Sergio Castillo

Personal information
- Full name: Sergio Rogelio Castillo Arce
- Date of birth: 26 September 1970 (age 54)
- Place of birth: Libertador General San Martín, Argentina
- Position(s): Midfielder

Senior career*
- Years: Team / Apps / (Gls)
- 1986–1990: Atlético Ledesma
- 1993–1994: Talleres Córdoba
- 1995–1996: Guabirá
- 1997: The Strongest
- 1998–1999: Oriente Petrolero
- 2000–2001: Guabirá
- 2001–2002: The Strongest
- 2003: Guabirá
- 2004–2005: Wilstermann

International career^{‡}
- 1996–2001: Bolivia / 34 / (0)

= Sergio Castillo (footballer) =

Argentine-Bolivian footballer (born 1970)

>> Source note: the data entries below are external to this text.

theorem State.readWords_keeps {r : State} (det : Detect) (l : List Nat) {s : State} (h : Keeps r s) :
    Keeps r (s.readWords det l).2 := State.readRun_keeps det l none h

theorem State.readBytes_keeps {r₀ s : State} (h0 : Keeps r₀ s) (a n : Nat) (det : Detect) :
    Keeps r₀ (State.readBytes s a n det).2 := by
  unfold State.readBytes
  extract_lets
  repeat' first
    | with_reducible assumption | with_reducible apply State.readWords_keeps

theorem State.readNat_keeps {r₀ s : State} (h0 : Keeps r₀ s) (a n : Nat) :
    Keeps r₀ (State.readNat s a n).2 := by
  unfold State.readNat
  extract_lets
  repeat' first
    | with_reducible assumption | with_reducible apply State.readBytes_keeps

theorem State.noteOld_keeps {r₀ s : State} (h0 : Keeps r₀ s) (w : Nat) (x : CodeWord) :
    Keeps r₀ (State.noteOld s w x) := by
  unfold State.noteOld
  repeat' first
    | with_reducible assumption | with_reducible apply State.setCore_keeps | with_reducible refine keeps_ite ?_ ?_
      | dsimp only | split

theorem State.noteStore_keeps {r₀ s : State} (h0 : Keeps r₀ s) (w : Nat) :
    Keeps r₀ (State.noteStore s w) := by
  unfold State.noteStore
  repeat' first
    | with_reducible assumption | with_reducible apply State.noteOld_keeps

theorem State.seenWrite_keeps {r₀ s : State} (h0 : Keeps r₀ s) (w : Nat) :
    Keeps r₀ (State.seenWrite s w) := by
  unfold State.seenWrite
  extract_lets
  repeat' first
    | with_reducible assumption | split | with_reducible apply Keeps.upd

theorem State.disarm_keeps {r₀ s : State} (h0 : Keeps r₀ s) (m : Monitor) :
    Keeps r₀ (State.disarm s m) := by
  unfold State.disarm
  extract_lets
  repeat' first
    | with_reducible assumption | with_reducible apply Keeps.upd

theorem State.arm_keeps {r₀ s : State} (h0 : Keeps r₀ s) (m : Monitor) (a : Nat) :
    Keeps r₀ (State.arm s m a) := by
  unfold State.arm
  extract_lets
  repeat' first
    | with_reducible assumption | with_reducible apply State.disarm_keeps | with_reducible apply Keeps.upd

theorem State.updWord_keeps {r₀ s : State} (h0 : Keeps r₀ s) (w : Nat) (f : CodeWord → CodeWord) :
    Keeps r₀ (State.updWord s w f) := by
  unfold State.updWord
  extract_lets
  repeat' first
    | with_reducible assumption | with_reducible apply State.fresh_keeps | with_reducible apply State.noteStore_keeps
      | with_reducible apply State.seenWrite_keeps | with_reducible apply State.setRaw_keeps
      | with_reducible refine keeps_ite ?_ ?_ | split | with_reducible apply Keeps.upd
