theorem State.stallCq_keeps {r₀ s : State} (h0 : Keeps r₀ s) (q : Nat) :
    Keeps r₀ (State.stallCq s q) := by
  unfold State.stallCq
  extract_lets
  repeat' first
    | with_reducible assumption | with_reducible apply State.event_keeps | with_reducible apply State.setCq_keeps
       | with_reducible refine keeps_ite ?_ ?_

theorem State.rewriteTies_keeps {r₀ s : State} (h0 : Keeps r₀ s) (q k : Nat) (l : List CqRecord) :
    Keeps r₀ (State.rewriteTies s q k l) := by
  unfold State.rewriteTies
  extract_lets
  repeat' first
    | with_reducible assumption | with_reducible apply State.putRecords_keeps | with_reducible apply State.setCq_keeps

theorem State.drainCq_keeps {r₀ : State} : ∀ (k : Nat) {s : State} (_ : Keeps r₀ s) (x0 : Nat),
    Keeps r₀ (State.drainCq k s x0) := by
  intro k
  induction k with
  | zero =>
    intro s h x0
    unfold State.drainCq
    repeat' first
      | with_reducible assumption
  | succ k ih =>
    intro s h x0
    unfold State.drainCq
    try extract_lets
    repeat' first
      | with_reducible assumption | with_reducible apply ih | with_reducible apply State.putRecord_keeps
         | with_reducible apply State.setCq_keeps | with_reducible refine keeps_ite ?_ ?_ | split

theorem State.flushCq_keeps {r₀ s : State} (h0 : Keeps r₀ s) (q : Nat) :
    Keeps r₀ (State.flushCq s q) := by
  unfold State.flushCq
  extract_lets
  repeat' first
    | with_reducible assumption | with_reducible apply State.drainCq_keeps | with_reducible apply State.signal_keeps
      | with_reducible refine keeps_ite ?_ ?_

theorem State.completion_keeps {r₀ s : State} (h0 : Keeps r₀ s) (q : Nat) (x : CqRecord) :
    Keeps r₀ (State.completion s q x) := by
  unfold State.completion
  extract_lets
  repeat' first
    | with_reducible assumption | with_reducible apply State.flushCq_keeps | with_reducible apply State.rewriteTies_keeps
      | with_reducible apply State.setCq_keeps | with_reducible apply State.signal_keeps
      | with_reducible apply State.stallCq_keeps | with_reducible refine keeps_ite ?_ ?_

theorem State.releaseCq_keeps {r₀ s : State} (h0 : Keeps r₀ s) (q : Nat) :
    Keeps r₀ (State.releaseCq s q) := by
  unfold State.releaseCq
  extract_lets
  repeat' first
    | with_reducible assumption | with_reducible apply State.flushCq_keeps | with_reducible apply State.setCq_keeps

theorem State.setCmd_keeps {r₀ s : State} (h0 : Keeps r₀ s) (c : Cmd) :
    Keeps r₀ (State.setCmd s c) := by
  unfold State.setCmd
  extract_lets
  repeat' first
    | with_reducible assumption | with_reducible apply Keeps.upd

theorem State.commitAt_keeps {r₀ s : State} (h0 : Keeps r₀ s) (c : Cmd) (st : Status) (detail : BitVec 16) (time : Nat) (epoch : BitVec 32) :
    Keeps r₀ (State.commitAt s c st detail time epoch) := by
  unfold State.commitAt
  extract_lets
  repeat' first
    | with_reducible assumption | with_reducible apply State.completion_keeps | with_reducible apply State.odAdd_keeps
      | with_reducible apply State.settleRing_keeps | with_reducible refine keeps_ite ?_ ?_ | with_reducible apply Keeps.upd

theorem State.commit_keeps {r₀ s : State} (h0 : Keeps r₀ s) (c : Cmd) (st : Status) (detail : BitVec 16) :
    Keeps r₀ (State.commit s c st detail) := by
  unfold State.commit
  repeat' first
    | with_reducible assumption | with_reducible apply State.commitAt_keeps

theorem State.startCmd_keeps {r₀ s : State} (h0 : Keeps r₀ s) (c : Cmd) :
    Keeps r₀ (State.startCmd s c).2 := by
  unfold State.startCmd
  extract_lets
  repeat' first
    | with_reducible assumption | with_reducible apply State.setCmd_keeps

theorem State.readCmd_keeps {r₀ s : State} (h0 : Keeps r₀ s) (r pos : Nat) :
    Keeps r₀ (State.readCmd s r pos).2 := by
  unfold State.readCmd
  extract_lets
  repeat' first
    | with_reducible assumption | with_reducible apply State.devRead_keeps

theorem State.nextHead_keeps {r₀ s : State} (h0 : Keeps r₀ s) (r : Nat) :
    Keeps r₀ (State.nextHead s r) := by
  unfold State.nextHead
  extract_lets
  repeat' first
    | with_reducible assumption | with_reducible apply State.setRing_keeps | with_reducible apply State.writeRingLine_keeps

theorem State.takeCmd_keeps {r₀ s : State} (h0 : Keeps r₀ s) (r : Nat) :
    Keeps r₀ (State.takeCmd s r) := by
  unfold State.takeCmd
  extract_lets
  repeat' first
    | with_reducible assumption | with_reducible apply State.commit_keeps | with_reducible apply State.nextHead_keeps
      | with_reducible apply State.readCmd_keeps | with_reducible refine keeps_ite ?_ ?_ | with_reducible apply Keeps.upd

theorem State.takeAll_keeps {r₀ : State} : ∀ (k : Nat) {s : State} (_ : Keeps r₀ s) ,
    Keeps r₀ (State.takeAll k s ) := by
  intro k
  induction k with
  | zero =>
    intro s h 
    unfold State.takeAll
    repeat' first
      | with_reducible assumption
  | succ k ih =>
    intro s h 
    unfold State.takeAll
    repeat' first
      | with_reducible assumption | with_reducible apply ih | with_reducible apply State.takeCmd_keeps | split

theorem State.pump_keeps {r₀ s : State} (h0 : Keeps r₀ s) :
    Keeps r₀ (State.pump s) := by
  unfold State.pump
  repeat' first
    | with_reducible assumption | with_reducible apply State.takeAll_keeps

theorem State.onCmd_keeps {r₀ s : State} (h0 : Keeps r₀ s) (serial : Nat) (op : BitVec 16) (f : State → Cmd → State) (hf_f : ∀ (x0 : State) (x1 : Cmd), Keeps r₀ x0 → Keeps r₀ (f x0 x1)) :
    Keeps r₀ (State.onCmd s serial op f) := by
  unfold State.onCmd
  repeat' first
    | with_reducible assumption | with_reducible apply hf_f | with_reducible apply State.pump_keeps
       | with_reducible refine keeps_ite ?_ ?_ | split

theorem State.rangeRefused_keeps {r₀ s : State} (h0 : Keeps r₀ s) (job : BitVec 16) (st : Option Status) (l : List (Nat × Status × BitVec 8)) :
    Keeps r₀ (State.rangeRefused s job st l) := by
  unfold State.rangeRefused
  repeat' first
    | with_reducible assumption | with_reducible apply State.keyRefused_keeps | with_reducible refine keeps_ite ?_ ?_
      | split

theorem State.newTail_keeps {r₀ s : State} (h0 : Keeps r₀ s) (ring tail : Nat) :
    Keeps r₀ (State.newTail s ring tail) := by
  unfold State.newTail
  extract_lets
  repeat' first
    | with_reducible assumption | with_reducible apply State.event_keeps | with_reducible apply State.pump_keeps
      | with_reducible apply State.setRing_keeps | with_reducible apply State.setRingState_keeps
      | with_reducible refine keeps_ite ?_ ?_

theorem State.newCqHead_keeps {r₀ s : State} (h0 : Keeps r₀ s) (cq head : Nat) :
    Keeps r₀ (State.newCqHead s cq head) := by
  unfold State.newCqHead
  extract_lets
  repeat' first
    | with_reducible assumption | with_reducible apply State.pump_keeps | with_reducible apply State.releaseCq_keeps
      | with_reducible apply State.setCq_keeps | with_reducible refine keeps_ite ?_ ?_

Sergio Rogelio Castillo Arce (born 26 September 1970 in Ledesma, Jujuy Province) is an Argentine–Bolivian retired football midfielder.

==Club career==
In his early career Castillo played for Argentinian clubs Atlético Ledesma and Talleres de Córdoba. He later transferred to the Bolivian club Guabirá, where he spent three periods. He also played two periods for The Strongest, in addition to Oriente Petrolero and Wilstermann.

==International career==
Castillo was also part of the Bolivia national team between 1996 and 2001, earning a total of 34 caps. He represented his country in 12 FIFA World Cup qualification matches.